Segment Open

-- ==== Sys2Proof/Machine/Isl.lean ====
section
/-!
DEFINITION. The islanding unit: passive and active detection, impedance estimation, notch retuning, the grid-forming
oscillator and mode transfer (06_islanding_and_mode_transfer.md).
-/

namespace Sys2Proof.Machine

open Sys2Proof

/-- The islanding unit updated. -/
def State.onIsl (s : State) (f : IslUnit → IslUnit) : State := s.withIsl (f s.isl)

/-- The ISL runs: in use, in phase 0x3 or 0x4, its island out of reset (R125, R267). -/
def State.islOn (s : State) : Bool := s.fired && s.up .wheel && s.bit ISL_CFG_EN

/-- The GSU the ISL watches, and the one on the grid side of the breaker (ISL.CFG). -/
def State.islGsu (s : State) : Fin 4 := Fin.ofNat 4 (s.get ISL_CFG_GSU)
def State.resyncGsu (s : State) : Fin 4 := Fin.ofNat 4 (s.get ISL_CFG_RESYNC_GSU)

/-- The estimate last published at offset `j` by GSU `i`. -/
def State.gsuSlot (s : State) (i : Fin 4) (j : Nat) : Word := s.slot ((s.get (GSU_OUTSLOT_BASE i) + j) % 4096)

/-- A GSU's angle θ in accumulator units. -/
def State.gsuAngle (s : State) (i : Fin 4) : Nat := s.gsus[i].acc

/-- ISL.MODE.STATE: 0 GFL, 1 GFM_RAMP, 2 GFM, 3 RESYNC (R138). -/
def State.islMode (s : State) : Nat := s.get ISL_MODE_STATE

/-- The block is a manager or a worker and PTP time is not valid (R130). -/
def State.actSuspPtp (s : State) : Bool := (s.isManager || s.isWorker) && !s.ptpValid

/-- Active detection is suspended (R130). -/
def State.actSusp (s : State) : Bool :=
  s.islMode != 0 || s.bit RTS_STATE_EXC || s.bit SIT_STATUS_BLOCK_STOP || s.actSuspPtp

/-- Slot `j` of the thirteen of R126 published. -/
def State.islPut (s : State) (j : Nat) (v : Word) : State := s.publishBy 3 (some 2) (s.get ISL_OUTSLOT_BASE + j) v

/-- The difference of two angles in accumulator units, wrapped to half a turn either way. -/
def angDiff (a b : Nat) : Int := signed 64 (unsigned 64 ((a : Int) - b))

/-- An angle difference in degrees and in radians as float32. -/
def angDeg (d : Int) : Word := fratio (d * 360) (2 ^ 64)
def angRad (d : Int) : Word := fratio (d * (2 * piE40 : Nat)) (2 ^ 64 * 10 ^ 40)

/-- Degrees as accumulator units, to the nearest. -/
def degUnits (w : Word) : Int := roundRat (fval w * 2 ^ 64) (360 * 2 ^ 149)

/-- θout = θF + OFS_ANG (R137). -/
def State.thetaOut (s : State) : Nat := turnAdd s.isl.acc (degUnits s.isl.ofsAng)

/-- The outputs of a tick: slots +0, +1 and +6 to +12 (R126); slot +1 is 0 under a block stop and while active detection is suspended
(R130). Slots +1 to +4 keep their values after a block stop until they are published next. (DESIGN CHOICE, log entry 144.) -/
def State.islPublish (s : State) : State :=
  let x := s.isl
  let stop := s.bit SIT_STATUS_BLOCK_STOP
  let pert := match x.pulse with
    | some p => if stop || s.actSusp then 0 else fratio (if p.pos then (p.amp : Int) else -(p.amp : Int)) 1000
    | none => 0
  let words : List (Nat × Word) := [(0, (s.view 0x42200104).truncate 32), (1, pert),
    (6, (fadd x.vf x.ofsMag).1), (7, (fdiv x.w fTwoPi).1), (8, x.ofsAng), (9, x.est.1), (10, x.est.2.1), (11, x.est.2.2),
    (12, (s.view 0x42200108).truncate 32)]
  s.each words fun e s => s.islPut e.1 e.2
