/-- LDS: plain read of a slot (R54). -/
def execLds (w : Fin 64) (p : Fin 16) (d : Fin 64) (e : Ixd 12) (s : State) : Host.Outcome State Fault Refusal :=
  .next (s.issueVal w p 1 d fun x => (s.plainRead w (x.eff e), 0))

/-- The latest start instruction naming core `n`, of those issued in or before cycle `c` (R59). -/
def latestStart (l : List StartRec) (n c : Nat) : Option StartRec :=
  (l.filter fun r => r.core == n && decide (r.cyc ≤ c)).foldl (fun m r =>
    match m with
    | some q => if q.cyc ≤ r.cyc then some r else some q
    | none => some r) none

/-- The start instruction that governs a fresh read of slot `k` by Wheel `w` that issues now: the latest in this sample, in or before
this cycle, for the converter that owns the slot, unless it converts another entry (R59, R234). (DEDUCED, log entry 35.) -/
def State.governing (s : State) (w : Fin 64) (k : Nat) : Option StartRec :=
  if s.get (RGS_OWNER_KIND k) == 2 then
    match latestStart s.groups[s.groupOf w].starts (s.get (RGS_OWNER_INDEX k)) s.wheels[w].cyc with
    | some r => if r.slot.isNone || r.slot == some k then some r else none
    | none => none
  else none

/-- LDF: fresh read of a slot: at once as a plain read where no start instruction governs it, at once with the result where that
has arrived, else the Wheel waits (R59, R234). A false predicate occupies one cycle (R73). -/
def execLdf (w : Fin 64) (p : Fin 16) (d : Fin 64) (e : Ixd 12) (s : State) : Host.Outcome State Fault Refusal :=
  .next (
    let k := s.wheels[w].eff e
    let done := fun (v : Word) => s.issueVal w p 1 d fun _ => (v, 0)
    match s.governing w k with
    | none => done (s.plainRead w k)
    | some r =>
      if r.arrived then done (s.slot k)
      else if s.wheels[w].issues && s.wheels[w].cond p then s.onWheel w fun x => { x with wait := some ⟨d, k, r.core, x.cyc⟩ }
      else done 0)

/-- A waiting fresh read ends in sample cycle `c` with the value `v` (R59). -/
def Wheel.freshDone (x : Wheel) (d : Fin 64) (c : Nat) (v : Word) : Wheel :=
  { (x.setX d v) with wait := none, cyc := max x.cyc c }.advance 1

/-- The start instruction a waiting Wheel waits on: the latest of those issued in or before the fresh read's own cycle; a later one does
not govern it (R59). -/
def State.waitRec (s : State) (w : Fin 64) (f : Fresh) : Option StartRec := latestStart s.groups[s.groupOf w].starts f.core f.cyc

/-- FRESH_READ_RETURN: the awaited result has arrived; the fresh read returns it in sample cycle `c` (R59). -/
def execFreshReadReturn (w : Fin 64) (c : Nat) (s : State) : Host.Outcome State Fault Refusal :=
  .next (
    match s.wheels[w].wait with
    | none => s
    | some f => s.when ((s.waitRec w f).any (·.arrived)) (·.onWheel w fun x => x.freshDone f.d c (s.slot f.slot)))

/-- FRESH_READ_TIMEOUT: FRESH_TMO cycles after the governing start instruction the fresh read returns the previous result and
sets the stale flag and STATUS.STALE (R59). -/
def execFreshReadTimeout (w : Fin 64) (s : State) : Host.Outcome State Fault Refusal :=
  .next (
    match s.wheels[w].wait with
    | none => s
    | some f =>
      match s.waitRec w f with
      | some r =>
        if r.arrived then s
        else
          let k := s.groupOf w
          (s.put (RGS_RG_STATUS_STALE k) 1).onWheel w fun x =>
            (x.setFlags flagSTALE).freshDone f.d (r.cyc + s.get (RGS_RG_CFG_FRESH_TMO k)) (s.slot f.slot)
      | none => s)

/-- A value put under a key in a list of pairs, replacing an earlier one. -/
def assocPut {α : Type} (l : List (Nat × α)) (k : Nat) (v : α) : List (Nat × α) := (l.filter fun e => e.1 != k) ++ [(k, v)]

/-- STS: the slot takes A at the end-of-sample; a store by a group that does not own the slot is ignored and counted (R52, R53). -/
def execSts (w : Fin 64) (p : Fin 16) (a : Fin 64) (e : Ixd 12) (s : State) : Host.Outcome State Fault Refusal :=
  .next (s.issue w p 1 fun s =>
    let x := s.wheels[w]
    let k := x.eff e
    let g := s.groupOf w
    if s.get (RGS_OWNER_KIND k) == 1 && s.get (RGS_OWNER_INDEX k) == g.val then
      s.onGroup g fun r => { r with stores := assocPut r.stores k (x.xr a) }
    else s.inc RGS_SLOT_REFUSED_COUNT)

/-- LDC: D := word of the active bank (R83). -/
def execLdc (w : Fin 64) (p : Fin 16) (d : Fin 64) (e : Ixd 10) (s : State) : Host.Outcome State Fault Refusal :=
  .next (s.issueVal w p 1 d fun x => (s.activeWord w (x.eff e), 0))

/-- A start instruction sets the start bit of core `n` in sample cycle `cyc`; start bits for one core in one cycle make one
conversion (R58, R233). -/
def State.startCore (s : State) (g : Fin 8) (cyc : Nat) (n : Fin 16) : State :=
  if !s.adcListens n g then s
  else if s.groups[g].starts.any fun r => r.core == n.val && r.cyc == cyc then s
  else
    let r := s.startBit n cyc
    r.1.onGroup g fun x => { x with starts := x.starts ++ [⟨n.val, r.2, cyc, false⟩] }

/-- ADCS: start bits of the cores in the mask; a core not assigned to the Wheel's group is ignored (R58). -/
def execAdcs (w : Fin 64) (p : Fin 16) (m : BitVec 16) (s : State) : Host.Outcome State Fault Refusal :=
  .next (s.issue w p 1 fun s =>
    s.each (sixteen.filter fun n => m.toNat.testBit n.val) fun n s => s.startCore (s.groupOf w) s.wheels[w].cyc n)

/-- POST: an entry of the mailbox, or a refusal when it is full (R68). A refused post leaves RGS.INT.MBOX_LEVEL as it is. (DESIGN CHOICE,
log entry 94.) -/
def execPost (w : Fin 64) (p : Fin 16) (a : Fin 64) (tag : BitVec 16) (s : State) : Host.Outcome State Fault Refusal :=
  .next (s.issue w p 1 fun s =>
    if s.fab.mbox.length < 64 then
      let m := s.fab.mbox ++ [(s.wheels[w].xr a, tag.toNat, w.val, (s.groupOf w).val)]
      let s1 := s.withFab { s.fab with mbox := m }
      s1.when (decide (s.get RGS_MBOX_STAT_THRESH ≤ m.length)) (·.put RGS_INT_MBOX_LEVEL 1)
    else
      (((s.inc RGS_MBOX_LOST_COUNT).put RGS_INT_MBOX_LOST 1).put (WHL_STATUS_MBOX_FULL w) 1).onWheel w fun x => x.setFlags flagMBF)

Segment Closed

# PROBLEM DESCRIPTION
Extract from the records above the lines from the one containing "match latestStart s.groups[s.groupOf" to the one containing "let k := s.wheels[w].eff e", both lines included, exactly as they appear and with nothing else.

# YOUR RESPONSE
    match latestStart s.groups[s.groupOf w].starts (s.get (RGS_OWNER_INDEX k)) s.wheels[w].cyc with
    | some r => if r.slot.isNone || r.slot == some k then some r else none
    | none => none
  else none

/-- LDF: fresh read of a slot: at once as a plain read where no start instruction governs it, at once with the result where that
has arrived, else the Wheel waits (R59, R234). A false predicate occupies one cycle (R73). -/
def execLdf (w : Fin 64) (p : Fin 16) (d : Fin 64) (e : Ixd 12) (s : State) : Host.Outcome State Fault Refusal :=
  .next (
    let k := s.wheels[w].eff e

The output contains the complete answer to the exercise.